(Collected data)
- Opening Delimiter -

/-- A frame received in CONFIRM (R116). -/
def rxConfirm (n : Nat) (blk : BitVec 170) (s : State) : State :=
  if alignDiff blk = 0 then
    if (nth s.frm n).conf = 0 then updFrm n (fun f => { f with conf := 1 }) s
    else frmEvt n 0 (setFstate n 3 s)
  else setFstate n 1 s

/-- The payload of a frame goes on (R106, R117): its message bits as received, no codeword decoded, no block marked. -/
def takePayload (n : Nat) (p : Soft) (s : State) : State :=
  let s := if s.get (FRM_LANE_CTRL_map n) = 1 then celRx (laneTenant n s) 81920 s else s
  updFrm n (fun f => { f with uncorr := false, skip := 4, pay := p, msg := msgOf p.bits, decoded := [], word := 0, marks := [] }) s

/-- A frame received in ALIGNED (R116, R137): the overhead, then the align field; its payload goes on unless the framer is lost. -/
def rxAligned (n : Nat) (fr : Soft) (arr : Int) (s : State) : State :=
  let blk := BitVec.ofNat 170 fr.bits
  let s := takeOverhead n blk arr s
  let pay := fr.part 170 87040
  if alignDiff blk ≤ 2 then updFrm n (fun f => { f with bad := 0 }) (takePayload n pay s)
  else if (nth s.frm n).bad = 3 then frameLost n s
  else updFrm n (fun f => { f with bad := f.bad + 1 }) (takePayload n pay s)

/-- RX_FRAME (R116): a frame period's bits of the detector have come, while the receiver is DETECT or LOCKED; `arr` is the frame's
time of arrival in units of 64 symbols (R118). -/
def rxFrame (n : Nat) (arr : Int) (s : State) : State :=
  let d := s.get (LANE_DET_STATUS_state n)
  let r := (nth s.frm n).rx
  if (d = 2 ∨ d = 3) ∧ frameBits ≤ r.len then
    let fr := r.part 0 frameBits
    match fstate n s with
    | 1 => rxHunt n s
    | 2 => rxConfirm n (BitVec.ofNat 170 fr.bits) (rxTake n frameBits s)
    | 3 => rxAligned n fr arr (rxTake n frameBits s)
    | _ => s
  else s

/-- PUNCTURE_PHASE_ADVANCE (R116): four frame periods without a match, in DETECT. -/
def puncturePhaseAdvance (n : Nat) (s : State) : State :=
  if fstate n s = 1 ∧ s.get (LANE_DET_STATUS_state n) = 2 ∧ 4 ≤ (nth s.frm n).miss then
    updFrm n (fun f => { f with miss := 0 }) (s.incMod (FRM_LANE_STATUS_pphase n))
  else s

/-! ## Outer decoder (R109 to R111) -/

/-- Whether the part decodes the outer code on lane n (R107, R108, R117). -/
def rsActive (n : Nat) (s : State) : Bool :=
  decide (fstate n s = 3) &&
    (decide (s.get (FRM_LANE_CTRL_map n) = 2) ||
      (decide (s.get (FRM_LANE_CTRL_map n) = 1) && decide (s.get (FRM_LANE_CTRL_outer n) = 0)))

/-- A codeword corrected with `k` symbols (R135, R136). -/
def rsCorrected (n k : Nat) (saved : Bool) (s : State) : State :=
  let s := frmCount n 0 k s
  let s := if 0 < k then frmCount n 1 1 s else s
  let s := if saved then frmCount n 4 1 s else s
  let s := if s.get (FRM_FEC_CTRL_tail_thr n) ≤ k then frmCount n 5 1 s else s
  updFrm n (fun f => { f with degSum := f.degSum + k }) s

/-- The 257-bit blocks of a frame whose message bits lie in codeword k of group g (R111). -/
def blocksIn (g k : Nat) : List Nat :=
  (List.range 320).filter fun i =>
    (List.range 27).any fun j =>
      let t := 257 * i / 10 + j
      decide (10 * t < 257 * i + 257) && decide (t / 2056 = g) && decide (t % 2056 % 4 = k)

/-- An uncorrectable codeword: on a radio lane the cells from its group on are lost (R128), on an Ethernet lane the blocks with message
bits in it are marked (R111, R137). -/
def rsFailed (n g k : Nat) (s : State) : State :=
  let s := frmCount n 2 1 s
  let s := if (nth s.frm n).uncorr then s else frmEvt n 2 s
  let radio := decide (s.get (FRM_LANE_CTRL_map n) = 2)
  updFrm n (fun f => { f with
    uncorr := true
    skip := if radio then min f.skip g else f.skip
    marks := if radio then f.marks else f.marks ++ (blocksIn g k).filter fun i => !f.marks.contains i }) s

/-- Codeword k of group g of a received payload, and the reliability of its symbols (R106, R109). -/
def rxWord (p : Soft) (g k : Nat) : List Nat := (List.range 544).map fun i => bitsAt p.bits (payPlace g k i) 10
def rxRel (p : Soft) (g k : Nat) : List Nat :=
  (List.range 544).map fun i => symbolRel (unpackBits 4 10 (bitsAt p.rel (4 * payPlace g k i) 40))

/-- RS_CODEWORD_DECODE: codeword k of group g of the frame last received is decoded with and without its erasures (R109 to R111). -/
def rsDecode (n g k : Nat) (s : State) : State :=
  let f := nth s.frm n
  if rsActive n s && decide (f.pay.len = 87040) && !f.decoded.contains (4 * g + k) then
    let w := rxWord f.pay g k
    let marks := erasures (s.on (FRM_FEC_CTRL_era_en n)) (s.get (FRM_FEC_CTRL_era_thr n)) (s.get (FRM_FEC_CTRL_era_max n)) (rxRel f.pay g k)
    let o := rsBoth marks w
    let s := frmCount n 3 marks.length (updFrm n (fun f => { f with decoded := f.decoded ++ [4 * g + k] }) s)
    match o.1.orElse fun _ => o.2 with
    | some v =>
      rsCorrected n (rsDiffer w v).length o.2.isNone (updFrm n (fun f => { f with msg := putMsg f.msg g k (v.take 514) }) s)
    | none => rsFailed n g k s
  else s

/-- The FEC symbol stream that an Ethernet-mapped lane hands the host side (R106, R111, R117, R120): none is local-fault signalling;
end-to-end the payload as received, segmented the message with its marked blocks in error, encoded again with the host's code, in a
compatibility mode the inner decoder's bits. Behind closed pair gates the
lanes of pair_lanes hand none (R491). -/
def towardsHost (n : Nat) (s : State) : Option Nat :=
  let f := nth s.frm n
  if pairShut s && decide (s.get SNK_PAIR_CTRL_pair_lanes / 2 ^ n % 2 = 1) then none
  else if s.get (FRM_LANE_CTRL_mode n) = 1 then some f.inner
  else if fstate n s ≠ 3 then none
  else if s.on (FRM_LANE_CTRL_outer n) then some f.pay.bits
  else some (hostEncode (packBits 257 ((List.range 320).map fun i =>
    let b := bitsAt f.msg (257 * i) 257
    if f.marks.contains i then Config.errorMark b else b)))

/-- FEC_WINDOW_END (R136): the flag sets, as it clears, at a window's end (DESIGN CHOICE, log 167). -/
def fecWindowEnd (n : Nat) (s : State) : State :=
  let deg := decide (s.get (FRM_FEC_CTRL_deg_thr n) * 4096 < (nth s.frm n).degSum)
  let old := s.on (FRM_LANE_STATUS_degraded n)
  let s := updFrm n (fun f => { f with degSum := 0 }) s
  if deg = old then s else frmEvt n 7 (s.set (FRM_LANE_STATUS_degraded n) deg.toNat)

/-! ## Containers (R124 to R130) -/

/-- Words of a cell by format (R124). -/
def cellWords (fmt : Nat) : Nat :=
  match fmt with
  | 0 => 7
  | 1 => 3
  | 2 => 4
  | _ => 5

/-- Load of a container in 2^-5 · 10^-6 word per frame (R129): W × 2.097152 / 2^rate words. -/
def ctrLoad (rate fmt : Nat) : Nat := cellWords fmt * 2097152 * 2 ^ (5 - rate)

/-- 10^-6 · 2^-5 word: the unit of `ctrLoad` in one word. -/
def loadUnit : Nat := 32000000

/-- The control word of container c. -/
def ctrWord (rx : Bool) (n c : Nat) (s : State) : Word := s.rd (if rx then FRM_RCTR n c else FRM_TCTR n c)

def ctrEn (w : Word) : Bool := bit w 0
def ctrRate (w : Word) : Nat := fieldOf w 1 3
def ctrFmt (w : Word) : Nat := fieldOf w 4 2

/-- The load that the container's control word gives it. -/
def wordLoad (w : Word) : Nat := if ctrEn w then ctrLoad (ctrRate w) (ctrFmt w) else 0

/-- The load of a direction (R129). -/
def dirLoad (rx : Bool) (n : Nat) (s : State) : Nat := ((List.range 128).map fun c => wordLoad (ctrWord rx n c s)).sum

/-- Enabled containers of a direction. -/
def dirCount (rx : Bool) (n : Nat) (s : State) : Nat := ((List.range 128).filter fun c => ctrEn (ctrWord rx n c s)).length

/-- FRM_RAD_LOAD_TX or _RX follows the containers. -/
def loadRefresh (rx : Bool) (n : Nat) (s : State) : State :=
  let l := cdiv (dirLoad rx n s) 32000
  let k := dirCount rx n s
  if rx then (s.set (FRM_RAD_LOAD_RX_load n) l).set (FRM_RAD_LOAD_RX_count n) k
  else (s.set (FRM_RAD_LOAD_TX_load n) l).set (FRM_RAD_LOAD_TX_count n) k

/-- The buffers of a container start empty. -/
def ctrFresh (rx : Bool) (n c : Nat) (s : State) : State :=
  updFrm n (fun f => if rx then { f with rxc := upd f.rxc c fun _ => {} } else { f with txc := upd f.txc c fun _ => {} }) s

/-- CONTAINER_WRITE: a write of FRM_TCTR_c or FRM_RCTR_c (R129, R130). Enabling a container, or changing the rate or format of an
enabled one, empties its buffers (log 44). -/
def wrCtr (rx : Bool) (n c : Nat) (w : Word) (s : State) : State :=
  let old := ctrWord rx n c s
  let diff := decide (ctrRate w ≠ ctrRate old) || decide (ctrFmt w ≠ ctrFmt old)
  if 6 ≤ ctrRate w || (rx && decide (wf w (FRM_RCTR_po_depth n c) = 0)) then s.ret .range
  else if ((ctrEn old && !ctrEn w) || diff) && ctrNamed rx n (some c) s then s.ret .state
  else if ctrEn w && (!ctrEn old || diff) && decide (1279 * loadUnit < dirLoad rx n s - wordLoad old + wordLoad w) then
    s.ret .capacity
  else
    let s := if rx then s.store (FRM_RCTR n c) FRM_RCTR_fs w else s.store (FRM_TCTR n c) FRM_TCTR_fs w
    let s := if ctrEn w && (!ctrEn old || diff) then ctrFresh rx n c s else s
    (loadRefresh rx n s).ret .done

/-- A block that RX_CELL brings to container c in sequence (R127). -/
def rxBlock (n c fmt seq blk : Nat) (s : State) : State :=
  let x := nth (nth s.frm n).rxc c
  let gap := match x.expect with | some e => (seq + 256 - e) % 256 | none => 0
  let wait := x.wait ++ List.replicate gap none
  let put (wait : List (Option Nat)) (s : State) : State :=
    updFrm n (fun f => { f with rxc := upd f.rxc c fun x => { x with expect := some ((seq + 1) % 256), wait := wait } }) s
  if fmt ≠ ctrFmt (ctrWord true n c s) then frmEvt n 5 (frmCount n 10 1 (put wait s))
  else if 16 ≤ (x.wait.filter Option.isSome).length then frmEvt n 5 (frmCount n 9 1 (put wait s))
  else put (wait ++ [some blk]) s

/-- The interleave group in which bit b of the message lies. -/
def groupOf (b : Nat) : Nat := b / 20560

/-- The four codewords of group g have been decoded. -/
def groupDone (f : Frm) (g : Nat) : Bool := (List.range 4).all fun k => f.decoded.contains (4 * g + k)

/-- RX_CELL (R117, R124, R127, R128): the next cell of the frame's message, once its groups are decoded. A cell that starts or ends in
or after a group with an uncorrectable codeword ends the frame's cells; an idle word takes one word. -/
def rxCell (n : Nat) (s : State) : State :=
  let f := nth s.frm n
  let hdr := bitsAt f.msg (64 * f.word) 20
  let c := hdr / 2 % 128
  let fmt := hdr / 256 % 4
  let size := if hdr % 2 = 0 then 1 else cellWords fmt
  let g := groupOf (64 * f.word)
  let last := groupOf (64 * (f.word + size) - 1)
  if !rsActive n s ∨ s.get (FRM_LANE_CTRL_map n) ≠ 2 ∨ f.pay.len ≠ 87040 ∨ 1285 ≤ f.word ∨ !groupDone f g ∨ !groupDone f last then s
  else if f.skip ≤ last ∨ 1285 < f.word + size then updFrm n (fun f => { f with word := 1285 }) s
  else
    let s := updFrm n (fun f => { f with word := f.word + size }) s
    if hdr % 2 = 1 && ctrEn (ctrWord true n c s) then
      rxBlock n c fmt (hdr / 1024 % 256) (bitsAt f.msg (64 * f.word + 20) (blockBits fmt)) s
    else s

/-- The next container with a whole block, in round-robin order from the scheduler's place (R125). -/
def nextReady (f : Frm) (en : Nat → Bool) : Option Nat :=
  ((List.range 128).map fun i => (f.rr + i) % 128).find? fun c => en c && !(nth f.txc c).wait.isEmpty

/-- A cell's words as a run of bits: valid, container, format and sequence in bits 19:0, the block from bit 20 (R124). -/
def cellBits (c fmt seq blk : Nat) : Nat := 1 + 2 * c + 256 * fmt + 1024 * (seq % 256) + 2 ^ 20 * (blk % 2 ^ blockBits fmt)

/-- The cells of one frame from word `w` of 1,285 on (R125): which containers are enabled and their formats; idle words are 0. The
message bits are gathered in `m`. -/
def fillCells (en : Nat → Bool) (fmt : Nat → Nat) : Nat → Nat → Nat → Frm → Nat × Frm
  | 0, _, m, f => (m, f)
  | fuel + 1, w, m, f =>
    match nextReady f en with
    | none => (m, f)
    | some c =>
      if w + cellWords (fmt c) ≤ 1285 then
        let x := nth f.txc c
        fillCells en fmt fuel (w + cellWords (fmt c)) (m + 2 ^ (64 * w) * cellBits c (fmt c) x.seq (x.wait.headD 0)) { f with
          cells := f.cells ++ [(c, x.seq)]
          rr := (c + 1) % 128
          txc := upd f.txc c fun x => { wait := x.wait.drop 1, seq := (x.seq + 1) % 256 } }
      else (m, f)

/-- The bits of a frame's payload that lane n gets from its host side: 87,040 of the host's stream end-to-end, 82,240 of its 257-bit
blocks in segmented mode. -/
def hostBits (n : Nat) (s : State) : Nat := if s.on (FRM_LANE_CTRL_outer n) then 87040 else 82240

/-- The payload of a frame of an Ethernet-mapped lane from those bits: with the part's own code in segmented mode, bit for bit
end-to-end; local-fault blocks where the host gives none (R106, R146). -/
def ethPayload (n : Nat) (host : Option Nat) (s : State) : Nat :=
  let v := (match host with | some v => v | none => Config.localFault (s.on (FRM_LANE_CTRL_outer n))) % 2 ^ hostBits n s
  if s.on (FRM_LANE_CTRL_outer n) then v else payloadOf v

- Closing Delimiter -

▶ _Try it_: Of all the entries above, retype exactly the lines from the line with "def rxConfirm (n" to the line with "f with uncorr", both included, and no others.

▶ _Expected answer_:
def rxConfirm (n : Nat) (blk : BitVec 170) (s : State) : State :=
  if alignDiff blk = 0 then
    if (nth s.frm n).conf = 0 then updFrm n (fun f => { f with conf := 1 }) s
    else frmEvt n 0 (setFstate n 3 s)
  else setFstate n 1 s

/-- The payload of a frame goes on (R106, R117): its message bits as received, no codeword decoded, no block marked. -/
def takePayload (n : Nat) (p : Soft) (s : State) : State :=
  let s := if s.get (FRM_LANE_CTRL_map n) = 1 then celRx (laneTenant n s) 81920 s else s
  updFrm n (fun f => { f with uncorr := false, skip := 4, pay := p, msg := msgOf p.bits, decoded := [], word := 0, marks := [] }) s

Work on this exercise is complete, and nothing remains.